Task prompt.
With the first line as the start and the line containing "### Commands -/" as the end, write out every line of the records exactly.

Information given.
-- ==== Sys2Proof/Machine/Engine.lean ====
section
/-! DEFINITION. Engine commands: issue (R100, R175, R227, R242, R251, R344), accesses of engines to memory (R131 to R149,
R247, R254, R348), copies (R344 to R349, R273), gathers and scatters (R250 to R255, R363, R394, R395), completion (R175,
R301), and row synchronisation (R185, R386, R387). -/

namespace Sys2Proof.Machine

/-! ### Commands -/

def State.cmdAt (s : State) (cid : Nat) : Option Cmd := s.cmds.find? (·.cid == cid)
def State.onCmd (s : State) (cid : Nat) (f : Cmd → Cmd) : State :=
  { s with cmds := s.cmds.map fun c => if c.cid == cid then f c else c }

/-- The issuer as a team for window addresses: a scratchpad window names its launch's allocation near its core. -/
def Cmd.asTeam (c : Cmd) : Team :=
  { Team.reset with no := c.team, core := c.core, launch := c.launch, asid := c.asid, world := c.world }

/-- The trap of a command as an engine fault (R295, R301). -/
def Cmd.asFault (c : Cmd) (t : Trap) : Trap := { t with src := .engine c.ctx c.kind c.seq }

/-- A command has been performed; its completion is still to come. -/
def State.finishCmd (s : State) (cid : Nat) (t : Option Trap) : State :=
  s.onCmd cid fun c => { c with accepted := true, started := true, finished := true, hold := [], answers := [], work := .none,
                                fault := c.fault.or (t.map c.asFault) }

/-! ### Why a command stops -/

inductive EStop where
  /-- the command waits; it begins again later -/
  | hold
  /-- an engine fault: nothing further runs (R227) -/
  | fault (t : Trap)
  /-- the command's world has ended -/
  | gone
  deriving DecidableEq, Repr

/-- An action of an engine. -/
abbrev EM := EStateM EStop State

def estop {α : Type} (x : EStop) : EM α := fun s => .error x s
def efault {α : Type} (t : Trap) : EM α := fun s => .error (.fault t) s
def eneed (c : Bool) (t : Trap) : EM Unit := fun s => if c then .ok () s else .error (.fault t) s
def enow : EM State := fun s => .ok s s
def echange (f : State → State) : EM Unit := fun s => .ok () (f s)

/-- Keep what a command has done, for the time after a hold. -/
def saveWork (c : Cmd) (w : Work) : EM Unit := echange fun s => s.onCmd c.cid fun c => { c with work := w }

/-! ### Translation by an engine -/

/-- The cause that the pager answered for a page, if it refused or denied it to the command. -/
def Cmd.answerFor (c : Cmd) (va : Word) : Option Nat := (c.answers.find? (·.1 == pageOf va)).map (·.2)

/-- Whether the page of an address is missing and its request is not yet answered. -/
def State.engMissing (s : State) (c : Cmd) (a : Acc) (va : Word) : Bool :=
  isOwn va && s.xlate c.asid a va == .missing && (c.answerFor va).isNone

/-- Post one request for each missing page among some addresses, save those that the command waits for already, and hold
the command if there is any, or if a row command holds a walk (R149, R183, R252). -/
def engPages (c : Cmd) (a : Acc) (vas : List Word) : EM Unit := fun s =>
  let miss := ((vas.filter fun va => s.engMissing c a va).map pageOf).eraseDups
  if miss.isEmpty then
    if vas.any fun va => !isWindow va && s.xlate c.asid a va == .busy then .error .hold s else .ok () s
  else
    let (tags, s1) := miss.foldl (fun (x : List (Nat × Word) × State) va =>
      let t := towerOf va
      match (x.2.pctlAt t).reqs.find? fun r => r.page == pageOf va && r.asid == c.asid with
      | some r =>
        if c.hold.contains (t, r.tag) then (x.1 ++ [(t, r.tag)], x.2)
        else
          let p := x.2.postPage c.asid a va
          (x.1 ++ (p.1.map fun g => (t, g)).toList, p.2)
      | none =>
        let p := x.2.postPage c.asid a va
        (x.1 ++ (p.1.map fun g => (t, g)).toList, p.2)) ([], s)
    .error .hold (s1.onCmd c.cid fun c => { c with hold := tags })

/-- One address in each page of n bytes. -/
def pageHeads (va : Word) (n : Nat) : List Word := (piecesOf va (n / 65536 + 2) n).map (·.1)

/-- Where the bytes of an engine's access lie: consecutive keys, or keys behind a scratchpad window. -/
inductive Spot where
  | mem (key : Nat)
  | win (keys : List (Option Nat))
  deriving DecidableEq, Repr

/-- The place of n bytes in one page (R131 to R149, R183). msg admits a message-only device (R346). -/
def engPlace (c : Cmd) (a : Acc) (msg : Bool) (va : Word) (n : Nat) : EM Spot := fun s =>
  if isWindow va then
    match windowFault va n false, s.windowTarget c.asTeam va n with
    | some t, _ => .error (.fault t) s
    | none, .bytes keys => .ok (.win keys) s
    | none, .counter _ _ _ => .error (.fault (.window 4 va n)) s
  else
    match straddle va n with
    | some t => .error (.fault t) s
    | none =>
      match s.xlate c.asid a va with
      | .at_ k _ e => if s.accessHeld k n e none a.wr then .error .hold s else .ok (.mem k) (s.markPage e none a.wr)
      | .record k => .ok (.mem k) s
      | .remote k => .ok (.mem k) s
      | .busy => .error .hold s
      | .message k => if msg then .ok (.mem k) s else .error (.fault (.sized cPROTECT va n)) s
      | .missing =>
        match c.answerFor va with
        | some cause => .error (.fault (.sized cause va n)) s
        | none => engPages c a [va] s |> fun
          | .ok _ s1 => .error .hold s1
          | .error e s1 => .error e s1
      | .denied _ => .error (.fault (.sized cPROTECT va n)) s
      | .unrouted => .error (.fault (.sized cPROTECT va n)) s

/-! ### Reading -/

/-- The bytes of a place as the command's world sees them, and the offsets of uncorrectable ones (R297, R348). -/
def State.placeBytes (s : State) (w : Nat) : Spot → Nat → List Byte × List Nat
  | .mem k, n => (s.bytesIn w k n, (List.range n).filter fun i => s.byteBad w (k + i))
  | .win keys, _ =>
    (keys.map fun k => match k with
      | some k => Memory.read s.mem k
      | none => 0,
     (List.range keys.length).filter fun i => ((keys.getD i none).map fun k => s.byteBad 0 k).getD false)

/-- A scratchpad access beyond the extent is noted for the issuing hart (R135). -/
def State.engBeyond (s : State) (c : Cmd) (va : Word) (p : Spot) (wr : Bool) : State :=
  match p with
  | .win keys =>
    match keys.findIdx? (·.isNone) with
    | some i => s.onHart c.team c.hart fun h => h.beyond (va + BitVec.ofNat 64 i) wr
    | none => s
  | .mem _ => s
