/-- R320, R323 to R326: without a key a start makes a new one in the next erase epoch while there is one. A start whose counter has reached 3 ends in husk mode; one that fails at a stage counts, and the
third failure ends in husk mode; one that loads its images is ready, BALANCED and locked, with the alarm policies and the escrow size of its firmware and the counter at 0; the
recovery flag loads the recovery image in place of the firmware. A start that has not got there within its time fails at
the stage where it stands. The error code of an image that is not accepted, and what an image says of the policies and the escrow,
are open values (log entry 30), whether any image is accepted rests on open functions (log entry 12), and that husk mode and a start keep
the DRAM is the model's reading (log entry 59). -/
def Obligations.StartRunsItsStages : Prop := ∀ (s : State) (r : StartRun),
  let b := s.boot
  let husk (t : State) (reason : Nat) : Prop := t.boot.husk = true ∧ t.boot.reason = reason ∧ t.boot.ready = false ∧
    t.live = false ∧ t.launches = [] ∧ t.mem = s.mem
  let fails (i : Instr) (n tower : Nat) (error : BitVec 32) : Prop := ∃ t : State, exec i s = .next t ∧
    t.boot.counter = b.counter + 1 ∧ t.boot.stage = n ∧ t.boot.tower = tower ∧ t.boot.error = error ∧
    t.boot.ready = false ∧ t.mem = s.mem ∧ (3 ≤ b.counter + 1 → t.boot.husk = true ∧ t.boot.reason = 1) ∧
    (b.counter + 1 < 3 → t.boot.husk = false)
  let keyed (t : State) : Prop := t.boot.keyPresent = true ∧
    (b.keyPresent = true → t.boot.keyEpoch = b.keyEpoch ∧ t.boot.epoch = b.epoch ∧ t.boot.chain = b.chain ∧
      t.boot.attest = b.attest) ∧
    (b.keyPresent = false → t.boot.keyEpoch = b.epoch + 1 ∧ t.boot.epoch = b.epoch + 1 ∧ t.boot.chain = [] ∧ t.boot.attest = 0)
  (3 ≤ b.counter → ∃ t, exec (.start r) s = .next t ∧ husk t 1) ∧
  (b.counter < 3 → b.keyPresent = false → 15 ≤ b.epoch → ∃ t, exec (.start r) s = .next t ∧ husk t 2) ∧
  (b.counter < 3 → b.keyPresent = true ∨ b.epoch < 15 →
    (∀ n t e, r.fail = some (n, t, e) → n = 0 ∨ n = 2 ∨ n = 3 ∨
      ((n = 4 ∨ ((n = 5 ∨ n = 6 ∨ n = 7) ∧ s.imageOk 2 b.cpImage = true)) ∧ b.recovery = false ∧
        s.imageOk 1 b.mgmtImage = true) → fails (.start r) n t e) ∧
    (r.fail = none → b.recovery = false →
      (s.imageOk 1 b.mgmtImage = false → fails (.start r) 3 0 (Config.stageError 3)) ∧
      (s.imageOk 1 b.mgmtImage = true → s.imageOk 2 b.cpImage = false → fails (.start r) 4 0 (Config.stageError 4)) ∧
      (s.imageOk 1 b.mgmtImage = true → s.imageOk 2 b.cpImage = true → ∃ t : State, exec (.start r) s = .next t ∧
        t.boot.ready = true ∧ t.boot.husk = false ∧ t.boot.stage = 7 ∧ t.boot.counter = 0 ∧ keyed t ∧
        t.boot.digests = [Config.sha384 (imageBody b.mgmtImage), Config.sha384 (imageBody b.cpImage)] ∧
        t.powermode = 0 ∧ t.alarmcfg = alarmcfgAfter 0x296#64 (Config.imagePolicies b.mgmtImage ||| 1#64 <<< 63) ∧
        t.alarmcfg.getLsbD 63 = true ∧ t.escrow = Config.imageEscrow b.mgmtImage ∧ t.live = false ∧ t.launches = [] ∧ t.mem = s.mem ∧
        ∀ k, k < 8 → (t.towerAt k).retired = ((r.retired.find? (·.1 == k)).map (·.2)).getD 0)) ∧
    (r.fail = none → b.recovery = true →
      (s.imageOk 3 b.recImage = true → ∃ t : State, exec (.start r) s = .next t ∧ t.boot.recovering = true ∧
        t.boot.ready = false ∧ t.boot.husk = false ∧ t.boot.stage = 3 ∧ keyed t ∧
        t.boot.digests = [Config.sha384 (imageBody b.recImage)]) ∧
      (s.imageOk 3 b.recImage = false → fails (.start r) 3 0 (Config.stageError 3)))) ∧
  (b.ready = true ∨ b.husk = true ∨ b.recovering = true → exec .startTimeout s = .next s) ∧
  (b.ready = false → b.husk = false → b.recovering = false → fails .startTimeout b.stage b.tower b.error)

/-- R322, R325, R326: what the mailbox answers and takes in husk mode and from the recovery firmware, and the attestation
report of a device that is ready (its layout is the model's, log entry 30); a command that is not taken changes no more than
the reply. That a new start keeps the DRAM is the model's reading (log entry 59). -/
def Obligations.MailboxAndAttestation : Prop := ∀ (s : State) (img chain : List Byte) (nonce : BitVec 384),
  let b := s.boot
  let offered := b.husk = true ∨ b.recovering = true
  let replied (bs : List Byte) : State := { s with reply := bs }
  let booted (c : Boot) : State := { s with boot := c, reply := [] }
  let again (t : State) : Prop := t.boot.husk = decide (3 ≤ b.counter) ∧ t.boot.recovering = false ∧ t.boot.ready = false ∧
    t.live = false ∧ t.launches = [] ∧ t.mem = s.mem
  (offered → exec .report s = .next (replied (leBytes 1 b.reason ++ leBytes 1 b.stage ++ leBytes 1 b.tower
    ++ leBytes 1 b.counter ++ leBytes 4 b.error.toNat ++ List.replicate 8 0))) ∧
  (¬ offered → exec .report s = .next (replied []) ∧ exec .clear s = .next (replied []) ∧
    exec (.recover img) s = .next (replied []) ∧ exec .reset s = .next s) ∧
  (offered → b.mayClear = true → exec .clear s = .next (booted { b with counter := 0 })) ∧
  (b.mayClear = false → exec .clear s = .next (replied [])) ∧
  (offered → s.imageOk 3 img = true →
    exec (.recover img) s = .next (booted { b with recImage := img, recovery := true, mayClear := true })) ∧
  (s.imageOk 3 img = false → exec (.recover img) s = .next (replied [])) ∧
  (offered → ∃ t, exec .reset s = .next t ∧ again t) ∧
  (offered ∨ b.ready = true → b.keyPresent = true → Config.chainRoot chain = b.fuseRoot →
    exec (.provision chain) s = .next (booted { b with chain := chain })) ∧
  (b.keyPresent = false ∨ Config.chainRoot chain ≠ b.fuseRoot → exec (.provision chain) s = .next (replied [])) ∧
  (b.recovering = true → s.imageOk 1 img = true → exec (.writefw img) s = .next (booted { b with mgmtImage := img })) ∧
  (b.recovering = true → s.imageOk 2 img = true → exec (.writefw img) s = .next (booted { b with cpImage := img })) ∧
  (b.recovering = false ∨ (s.imageOk 1 img = false ∧ s.imageOk 2 img = false) →
    exec (.writefw img) s = .next (replied [])) ∧
  (b.recovering = true → ∃ t : State, exec .done s = .next t ∧ t.boot.recovery = false ∧ t.boot.counter = 0 ∧
    t.boot.recovering = false ∧ t.boot.husk = false ∧ t.boot.ready = false ∧ t.live = false) ∧
  (b.recovering = false → exec .done s = .next s) ∧
  (b.ready = true → b.keyPresent = true →
    let s1 : State := { s with boot := { b with attest := b.attest + 1 } }
    let body := s1.attestBody nonce
    exec (.attestationReport nonce) s =
      .next { s1 with reply := body ++ Config.ecdsaSign b.keyEpoch (Config.sha384 body) }) ∧
  (b.ready = false ∨ b.keyPresent = false → exec (.attestationReport nonce) s = .next (replied []))

/-- R7, R21, R72, R77, R79, R87, R146, R155, R157, R176, R248, R304, R307, R312, R313, R316: a write of a register sets the fields
that it may write and no other: its reserved and read-only bits keep their values, and a register whose rule names an effect has
that effect. A device beyond the limits of the routing table is not entered, by the model's choice (log entry 76). -/
def Obligations.RegisterWritesKeepReadOnlyFields : Prop := ∀ (s : State) (v : Word) (n q t : Nat) (u : MonUnit),
  let w (r : MReg) (s1 : State) : Prop := exec (.registerWrite r v) s = .next s1
  let c := s.queueAt q
  let queue (r : MReg) (d : Queue) : Prop := w r (State.frontEnd (s.setQueue q d) q)
  let p := s.pctlAt t
  let low (k : Nat) : Word := BitVec.ofNat 64 (v.toNat % 2 ^ k)
  let k := s.clustersel.toNat
  let x := s.clusterAt k
  let others := s.routes.filter (·.1 != n)
  let room : Bool := v ≠ 1 ∧ v ≠ 2 ∨ others.length + 1 < 131072 ∧ (v = 1 → (others.filter (·.2)).length + 1 < 4096)
  queue (.qbase q) { c with base := v } ∧ queue (.qsize q) { c with size := v &&& 0xFFFF00000000001F#64 } ∧
  queue (.qhead q) { c with head := v, seen := none, hold := [], answers := [] } ∧ queue (.qbudget q) { c with newBudget := low 32 } ∧
  queue (.qgang q) { c with newGang := v } ∧
  (let now := if c.period.toNat % 2 ^ 32 = 0 ∧ low 32 ≠ 0 then low 32 else c.period
   queue (.qperiod q) { c with newPeriod := low 32, period := now }) ∧
  w (.prqbase t) (s.setPctl t { p with base := v }) ∧ w (.prtag t) (s.setPctl t { p with tag := v }) ∧
  w (.prqsize t) ((s.setPctl t { p with size := v.extractLsb' 0 4 }).drainRing t 1024) ∧
  w (.prqhead t) ((s.setPctl t { p with head := v }).drainRing t 1024) ∧
  w (.prstat t) (if v.getLsbD 0 then s.setPctl t { p with bad := false } else s) ∧
  w .evbase { s with evbase := v } ∧ w .evhead { s with evhead := v } ∧
  (v.getLsbD 2 = false → w (.monCtl u) (s.setMon { s.monAt u with ctl := v &&& 0xFF03#64 })) ∧
  (v.getLsbD 2 = true → w (.monCtl u) (s.setMon { Mon.reset u with ctl := v &&& 0xFF03#64 })) ∧
  (t < 8 → n < 384 → w (.berr t n) (if v.getLsbD 63 then { s with berr := tableSet s.berr (t * 384 + n) 0 } else s)) ∧
  w .waitswap { s with waitswap := v.extractLsb' 0 32 } ∧
  w .ctxscope { s with ctxscope := if v.toNat % 8 ∈ [2, 3, 4] then v.extractLsb' 0 3 else s.ctxscope } ∧
  w .railstat (s.setCluster k { x with lock := v.getLsbD 1 }) ∧
  w .clipstat (if v.getLsbD 48 then s.setCluster k { x with grown := false } else s) ∧
  w .thermcfg (State.towerReturn { s with limit := v.extractLsb' 0 16, hard := v.extractLsb' 16 16 } (v.extractLsb' 56 8)) ∧
  w .railcmd (if v.getLsbD 1 then s.railCommand (v.toNat / 4 % 64) (v.getLsbD 0)
    else { s with railcmd := railcmdFields s.railcmd (v.toNat / 4 % 64) (v.getLsbD 0) }) ∧
  w .clustersel { s with clustersel := v.extractLsb' 0 6 } ∧ w .ptsel { s with ptsel := low 19 } ∧
  w .escrow { s with escrow := v.toNat } ∧
  (∃ s1, w .ptroot s1 ∧ s1 = { s with ptroots := s1.ptroots } ∧
    ∀ key, (s1.ptroots.find? (·.1 == key)).map (·.2) =
      if key = (s.ptsel.toNat % 2 ^ 16, s.ptsel.toNat / 2 ^ 16 % 8) then some (v &&& 0xFFFFFFFFF0001#64)
      else (s.ptroots.find? (·.1 == key)).map (·.2)) ∧
  (room = false → w (.route n) s) ∧
  (room = true → ∃ s1, w (.route n) s1 ∧ s1 = { s with routes := s1.routes } ∧
    ∀ i, (s1.routes.find? (·.1 == i)).map (·.2) =
      if i = n then (if v = 1 then some true else if v = 2 then some false else none)
      else (s.routes.find? (·.1 == i)).map (·.2)) ∧
  (∃ s1, w (.lease v) s1 ∧ s1 = { s with leases := s1.leases } ∧
    ∀ page, page ∈ s1.leases ↔ page ∈ s.leases ∨ page = pageOf v)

Answer to this exercise.
-- ==== Sys2Proof/Machine/Engine.lean ====
section
/-! DEFINITION. Engine commands: issue (R100, R175, R227, R242, R251, R344), accesses of engines to memory (R131 to R149,
R247, R254, R348), copies (R344 to R349, R273), gathers and scatters (R250 to R255, R363, R394, R395), completion (R175,
R301), and row synchronisation (R185, R386, R387). -/

namespace Sys2Proof.Machine

/-! ### Commands -/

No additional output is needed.